Nevertheless, claimant's argument can be rendered effective merely by substituting Knuckles for Mullins. Simply put, claimant could not have raised the argument before the Board because he could not anticipate this court's March 17, 1989 decision in Knuckles when filing his petition for review with the Board on June 23, 1987. We have repeatedly held that where the Board adheres to a position contrary to that taken by a petitioner in this court, thereby making it " 'futile' to raise an issue below, that issue may be raised on appeal." Youghiogheny & Ohio Coal Co. v. Warren, 841 F.2d 134, 138 (6th Cir.1987) (citing Kyle v. Director, Office of Workers' Compensation Programs, 819 F.2d 139, 142 (6th Cir.1987)). The Board has, since 1981, consistently adhered to the position taken in Muncy v. Wolfe Creek Collieries Coal Co., 3 Black Lung Rep. 1-627 (1981), that the new Part 718 does not apply in situations like that presented in this case. See Knuckles, slip op. at 5.
In sum, if claimant had argued to the Board that Sec. 727.203(d) required consideration of his claim under the new Part 718, the Board undoubtedly would have rejected this contention on the basis of its Muncy decision. It is therefore clear that it would have been "futile" for petitioner to raise the issue before the Board; hence, the question may properly be raised in this court.

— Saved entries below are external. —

theorem execBench_wf (p : Port) (h : FrameHdr) (sh : ShowId) (clear : Bool) (s : State) (hs : s.wf = true) (s' :
    State) (h : execBench p h sh clear s = .next s') : s'.wf = true := by
  simp only [execBench] at h
  (repeat' split at h) <;>
    first
      | contradiction
      | (injection h with h; subst h; simp (maxDischargeDepth := 40) +contextual [hs])

theorem execShowUnbench_wf (sh : ShowId) (i : Fin 9) (v : Word) (s : State) (hs : s.wf = true) (s' : State) (h :
    execShowUnbench sh i v s = .next s') : s'.wf = true := by
  simp only [execShowUnbench] at h
  (repeat' split at h) <;>
    first
      | contradiction
      | (injection h with h; subst h; simp (maxDischargeDepth := 40) +contextual [hs])

theorem execStopWhistle_wf (p : Port) (w : WhistleIn) (s : State) (hs : s.wf = true) (s' : State) (h : execStopWhistle
    p w s = .next s') : s'.wf = true := by
  simp only [execStopWhistle] at h
  (repeat' split at h) <;>
    first
      | contradiction
      | (injection h with h; subst h; simp (maxDischargeDepth := 40) +contextual [hs])

theorem execParkWhistle_wf (p : Port) (w : WhistleIn) (s : State) (hs : s.wf = true) (s' : State) (h : execParkWhistle
    p w s = .next s') : s'.wf = true := by
  simp only [execParkWhistle] at h
  (repeat' split at h) <;>
    first
      | contradiction
      | (injection h with h; subst h; simp (maxDischargeDepth := 40) +contextual [hs])

theorem execAbortWhistle_wf (p : Port) (w : WhistleIn) (s : State) (hs : s.wf = true) (s' : State) (h :
    execAbortWhistle p w s = .next s') : s'.wf = true := by
  simp only [execAbortWhistle] at h
  (repeat' split at h) <;>
    first
      | contradiction
      | (injection h with h; subst h; simp (maxDischargeDepth := 40) +contextual [hs])

theorem execStartWhistle_wf (p : Port) (w : WhistleIn) (t : BitVec 64) (s : State) (hs : s.wf = true) (s' : State) (h
    : execStartWhistle p w t s = .next s') : s'.wf = true := by
  simp only [execStartWhistle] at h
  (repeat' split at h) <;>
    first
      | contradiction
      | (injection h with h; subst h; simp (maxDischargeDepth := 40) +contextual [hs])

theorem execCueWhistle_wf (p : Port) (w : WhistleIn) (cue : BitVec 8) (t : BitVec 64) (s : State) (hs : s.wf = true)
    (s' : State) (h : execCueWhistle p w cue t s = .next s') : s'.wf = true := by
  simp only [execCueWhistle] at h
  (repeat' split at h) <;>
    first
      | contradiction
      | (injection h with h; subst h; simp (maxDischargeDepth := 40) +contextual [hs])

theorem execWhistleWindow_wf (s : State) (hs : s.wf = true) (s' : State) (h : execWhistleWindow s = .next s') : s'.wf
    = true := by
  simp only [execWhistleWindow] at h
  (repeat' split at h) <;>
    first
      | contradiction
      | (injection h with h; subst h; simp (maxDischargeDepth := 40) +contextual [hs])

theorem execSendStop_wf (sh : ShowId) (s : State) (hs : s.wf = true) (s' : State) (h : execSendStop sh s = .next s') :
    s'.wf = true := by
  simp only [execSendStop] at h
  (repeat' split at h) <;>
    first
      | contradiction
      | (injection h with h; subst h; simp (maxDischargeDepth := 40) +contextual [hs])

theorem execSendPark_wf (sh : ShowId) (s : State) (hs : s.wf = true) (s' : State) (h : execSendPark sh s = .next s') :
    s'.wf = true := by
  simp only [execSendPark] at h
  (repeat' split at h) <;>
    first
      | contradiction
      | (injection h with h; subst h; simp (maxDischargeDepth := 40) +contextual [hs])

theorem execSendAbort_wf (sh : ShowId) (s : State) (hs : s.wf = true) (s' : State) (h : execSendAbort sh s = .next s')
    : s'.wf = true := by
  simp only [execSendAbort] at h
  (repeat' split at h) <;>
    first
      | contradiction
      | (injection h with h; subst h; simp (maxDischargeDepth := 40) +contextual [hs])

theorem execSendStart_wf (sh : ShowId) (s : State) (hs : s.wf = true) (s' : State) (h : execSendStart sh s = .next s')
    : s'.wf = true := by
  simp only [execSendStart] at h
  (repeat' split at h) <;>
    first
      | contradiction
      | (injection h with h; subst h; simp (maxDischargeDepth := 40) +contextual [hs])

theorem execSendCue_wf (sh : ShowId) (cue : BitVec 8) (s : State) (hs : s.wf = true) (s' : State) (h : execSendCue sh
    cue s = .next s') : s'.wf = true := by
  simp only [execSendCue] at h
  (repeat' split at h) <;>
    first
      | contradiction
      | (injection h with h; subst h; simp (maxDischargeDepth := 40) +contextual [hs])

theorem execQueueEnable_wf (q : Queue) (v : Word) (s : State) (hs : s.wf = true) (s' : State) (h : execQueueEnable q v
    s = .next s') : s'.wf = true := by
  simp only [execQueueEnable] at h
  (repeat' split at h) <;>
    first
      | contradiction
      | (injection h with h; subst h; simp (maxDischargeDepth := 40) +contextual [hs])

theorem execQueueDisable_wf (q : Queue) (v : Word) (s : State) (hs : s.wf = true) (s' : State) (h : execQueueDisable q
    v s = .next s') : s'.wf = true := by
  simp only [execQueueDisable] at h
  (repeat' split at h) <;>
    first
      | contradiction
      | (injection h with h; subst h; simp (maxDischargeDepth := 40) +contextual [hs])

theorem execSqDoorbell_wf (q : Queue) (v : Word) (s : State) (hs : s.wf = true) (s' : State) (h : execSqDoorbell q v s
    = .next s') : s'.wf = true := by
  simp only [execSqDoorbell] at h
  (repeat' split at h) <;>
    first
      | contradiction
      | (injection h with h; subst h; simp (maxDischargeDepth := 40) +contextual [hs])

theorem execCqHeadWrite_wf (q : Queue) (v : Word) (s : State) (hs : s.wf = true) (s' : State) (h : execCqHeadWrite q v
    s = .next s') : s'.wf = true := by
  simp only [execCqHeadWrite] at h
  (repeat' split at h) <;>
    first
      | contradiction
      | (injection h with h; subst h; simp (maxDischargeDepth := 40) +contextual [hs])

theorem execCommandFetch_wf (q : Queue) (c : HostCmd) (s : State) (hs : s.wf = true) (s' : State) (h :
    execCommandFetch q c s = .next s') : s'.wf = true := by
  simp only [execCommandFetch] at h
  (repeat' split at h) <;>
    first
      | contradiction
      | (injection h with h; subst h; simp (maxDischargeDepth := 40) +contextual [hs])

theorem execCommandComplete_wf (q : Queue) (s : State) (hs : s.wf = true) (s' : State) (h : execCommandComplete q s =
    .next s') : s'.wf = true := by
  simp only [execCommandComplete] at h
  (repeat' split at h) <;>
    first
      | contradiction
      | (injection h with h; subst h; simp (maxDischargeDepth := 40) +contextual [hs])

theorem execCmdTimeout_wf (q : Queue) (id : BitVec 64) (s : State) (hs : s.wf = true) (s' : State) (h : execCmdTimeout
    q id s = .next s') : s'.wf = true := by
  simp only [execCmdTimeout] at h
  (repeat' split at h) <;>
    first
      | contradiction
      | (injection h with h; subst h; simp (maxDischargeDepth := 40) +contextual [hs])

theorem execFlr_wf (s : State) (hs : s.wf = true) (s' : State) (h : execFlr s = .next s') : s'.wf = true := by
  simp only [execFlr] at h
  (repeat' split at h) <;>
    first
      | contradiction
      | (injection h with h; subst h; simp (maxDischargeDepth := 40) +contextual [hs])

theorem execPowerStateChange_wf (d3 : Bool) (s : State) (hs : s.wf = true) (s' : State) (h : execPowerStateChange d3 s
    = .next s') : s'.wf = true := by
  simp only [execPowerStateChange] at h
  (repeat' split at h) <;>
    first
      | contradiction
      | (injection h with h; subst h; simp (maxDischargeDepth := 40) +contextual [hs])

theorem execConventionalReset_wf (s : State) (hs : s.wf = true) (s' : State) (h : execConventionalReset s = .next s')
    : s'.wf = true := by
  simp only [execConventionalReset] at h
  (repeat' split at h) <;>
    first
      | contradiction
      | (injection h with h; subst h; simp (maxDischargeDepth := 40) +contextual [hs])

theorem execEvtIrqDefer_wf (s : State) (hs : s.wf = true) (s' : State) (h : execEvtIrqDefer s = .next s') : s'.wf =
    true := by
  simp only [execEvtIrqDefer] at h
  (repeat' split at h) <;>
    first
      | contradiction
      | (injection h with h; subst h; simp (maxDischargeDepth := 40) +contextual [hs])

theorem execBdDoorbell_wf (s : State) (hs : s.wf = true) (s' : State) (h : execBdDoorbell s = .next s') : s'.wf = true
    := by
  simp only [execBdDoorbell] at h
  (repeat' split at h) <;>
    first
      | contradiction
      | (injection h with h; subst h; simp (maxDischargeDepth := 40) +contextual [hs])

theorem execNop_wf (q : Queue) (id : BitVec 64) (s : State) (hs : s.wf = true) (s' : State) (h : execNop q id s =
    .next s') : s'.wf = true := by
  simp only [execNop] at h
  obtain rfl | ⟨c, rfl⟩ | ⟨c, rfl⟩ := cmdStart_next h <;>
    first | (simp (maxDischargeDepth := 40) +contextual [hs]; done) | ((repeat' split) <;> simp (maxDischargeDepth := 40) +contextual [hs])

theorem execRegRead_wf (q : Queue) (id : BitVec 64) (ecc : Ecc) (s : State) (hs : s.wf = true) (s' : State) (h :
    execRegRead q id ecc s = .next s') : s'.wf = true := by
  simp only [execRegRead] at h
  obtain rfl | ⟨c, rfl⟩ | ⟨c, rfl⟩ := cmdStart_next h <;>
    first | (simp (maxDischargeDepth := 40) +contextual [hs]; done) | ((repeat' split) <;> simp (maxDischargeDepth := 40) +contextual [hs])

theorem execRegWrite_wf (q : Queue) (id : BitVec 64) (data : HostData) (s : State) (hs : s.wf = true) (s' : State) (h
    : execRegWrite q id data s = .next s') : s'.wf = true := by
  simp only [execRegWrite] at h
  split at h
  · obtain rfl := Host.Outcome.next.inj h; simp (maxDischargeDepth := 40) [hs]
  obtain rfl | ⟨c, rfl⟩ | ⟨c, rfl⟩ := cmdStart_next h <;>
    first | (simp (maxDischargeDepth := 40) +contextual [hs]; done) | ((repeat' split) <;> simp (maxDischargeDepth := 40) +contextual [hs])

theorem execDmaToDram_wf (q : Queue) (id : BitVec 64) (data : HostData) (s : State) (hs : s.wf = true) (s' : State) (h
    : execDmaToDram q id data s = .next s') : s'.wf = true := by
  simp only [execDmaToDram] at h
  obtain rfl | ⟨c, rfl⟩ | ⟨c, rfl⟩ := cmdStart_next h <;>
    first | (simp (maxDischargeDepth := 40) +contextual [hs]; done) | ((repeat' split) <;> simp (maxDischargeDepth := 40) +contextual [hs])

theorem execDmaFromDram_wf (q : Queue) (id : BitVec 64) (ecc : Ecc) (s : State) (hs : s.wf = true) (s' : State) (h :
    execDmaFromDram q id ecc s = .next s') : s'.wf = true := by
  simp only [execDmaFromDram] at h
  obtain rfl | ⟨c, rfl⟩ | ⟨c, rfl⟩ := cmdStart_next h <;>
    first | (simp (maxDischargeDepth := 40) +contextual [hs]; done) | ((repeat' split) <;> simp (maxDischargeDepth := 40) +contextual [hs])

theorem execLoadBank_wf (q : Queue) (id : BitVec 64) (data : HostData) (s : State) (hs : s.wf = true) (s' : State) (h
    : execLoadBank q id data s = .next s') : s'.wf = true := by
  simp only [execLoadBank] at h
  obtain rfl | ⟨c, rfl⟩ | ⟨c, rfl⟩ := cmdStart_next h <;>
    first | (simp (maxDischargeDepth := 40) +contextual [hs]; done) | ((repeat' split) <;> simp (maxDischargeDepth := 40) +contextual [hs])

theorem execLoadBlock_wf (q : Queue) (id : BitVec 64) (data : HostData) (s : State) (hs : s.wf = true) (s' : State) (h
    : execLoadBlock q id data s = .next s') : s'.wf = true := by
  simp only [execLoadBlock] at h
  obtain rfl | ⟨c, rfl⟩ | ⟨c, rfl⟩ := cmdStart_next h <;>
    first | (simp (maxDischargeDepth := 40) +contextual [hs]; done) | ((repeat' split) <;> simp (maxDischargeDepth := 40) +contextual [hs])

theorem execActStart_wf (q : Queue) (id : BitVec 64) (s : State) (hs : s.wf = true) (s' : State) (h : execActStart q
    id s = .next s') : s'.wf = true := by
  simp only [execActStart] at h
  obtain rfl | ⟨c, rfl⟩ | ⟨c, rfl⟩ := cmdStart_next h <;>
    first | (simp (maxDischargeDepth := 40) +contextual [hs]; done) | ((repeat' split) <;> simp (maxDischargeDepth := 40) +contextual [hs])

theorem execActStop_wf (q : Queue) (id : BitVec 64) (s : State) (hs : s.wf = true) (s' : State) (h : execActStop q id
    s = .next s') : s'.wf = true := by
  simp only [execActStop] at h
  obtain rfl | ⟨c, rfl⟩ | ⟨c, rfl⟩ := cmdStart_next h <;>
    first | (simp (maxDischargeDepth := 40) +contextual [hs]; done) | ((repeat' split) <;> simp (maxDischargeDepth := 40) +contextual [hs])

theorem execActAbort_wf (q : Queue) (id : BitVec 64) (s : State) (hs : s.wf = true) (s' : State) (h : execActAbort q
    id s = .next s') : s'.wf = true := by
  simp only [execActAbort] at h
  obtain rfl | ⟨c, rfl⟩ | ⟨c, rfl⟩ := cmdStart_next h <;>
    first | (simp (maxDischargeDepth := 40) +contextual [hs]; done) | ((repeat' split) <;> simp (maxDischargeDepth := 40) +contextual [hs])

theorem execActWait_wf (q : Queue) (id : BitVec 64) (s : State) (hs : s.wf = true) (s' : State) (h : execActWait q id
    s = .next s') : s'.wf = true := by
  simp only [execActWait] at h
  obtain rfl | ⟨c, rfl⟩ | ⟨c, rfl⟩ := cmdStart_next h <;>
    first | (simp (maxDischargeDepth := 40) +contextual [hs]; done) | ((repeat' split) <;> simp (maxDischargeDepth := 40) +contextual [hs])

theorem execTilePush_wf (q : Queue) (id : BitVec 64) (s : State) (hs : s.wf = true) (s' : State) (h : execTilePush q
    id s = .next s') : s'.wf = true := by
  simp only [execTilePush] at h
  obtain rfl | ⟨c, rfl⟩ | ⟨c, rfl⟩ := cmdStart_next h <;>
    first | (simp (maxDischargeDepth := 40) +contextual [hs]; done) | ((repeat' split) <;> simp (maxDischargeDepth := 40) +contextual [hs])

theorem execFinalize_wf (q : Queue) (id : BitVec 64) (s : State) (hs : s.wf = true) (s' : State) (h : execFinalize q
    id s = .next s') : s'.wf = true := by
  simp only [execFinalize] at h
  obtain rfl | ⟨c, rfl⟩ | ⟨c, rfl⟩ := cmdStart_next h <;>
    first | (simp (maxDischargeDepth := 40) +contextual [hs]; done) | ((repeat' split) <;> simp (maxDischargeDepth := 40) +contextual [hs])

theorem execRqClear_wf (q : Queue) (id : BitVec 64) (s : State) (hs : s.wf = true) (s' : State) (h : execRqClear q id
    s = .next s') : s'.wf = true := by
  simp only [execRqClear] at h
  obtain rfl | ⟨c, rfl⟩ | ⟨c, rfl⟩ := cmdStart_next h <;>
    first | (simp (maxDischargeDepth := 40) +contextual [hs]; done) | ((repeat' split) <;> simp (maxDischargeDepth := 40) +contextual [hs])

Finally, respondent suggests that even if the Board erred by failing to evaluate petitioner's claim under Part 718, this court should still affirm the Board's decision because it is clear from the facts found by the ALJ pursuant to his Part 727 analysis that petitioner's claim must also fail under Part 718. We reject this suggestion, and instead remand to the Board for consideration under Part 718. The highly specialized task of evaluating, inter alia, blood gas studies, ventilatory studies, and x-ray readings should be undertaken in the first instance by the ALJ, subject, of course, to review by the Board and this court.
The Board's denial of benefits is REVERSED and the case is REMANDED for further proceedings consistent with this opinion.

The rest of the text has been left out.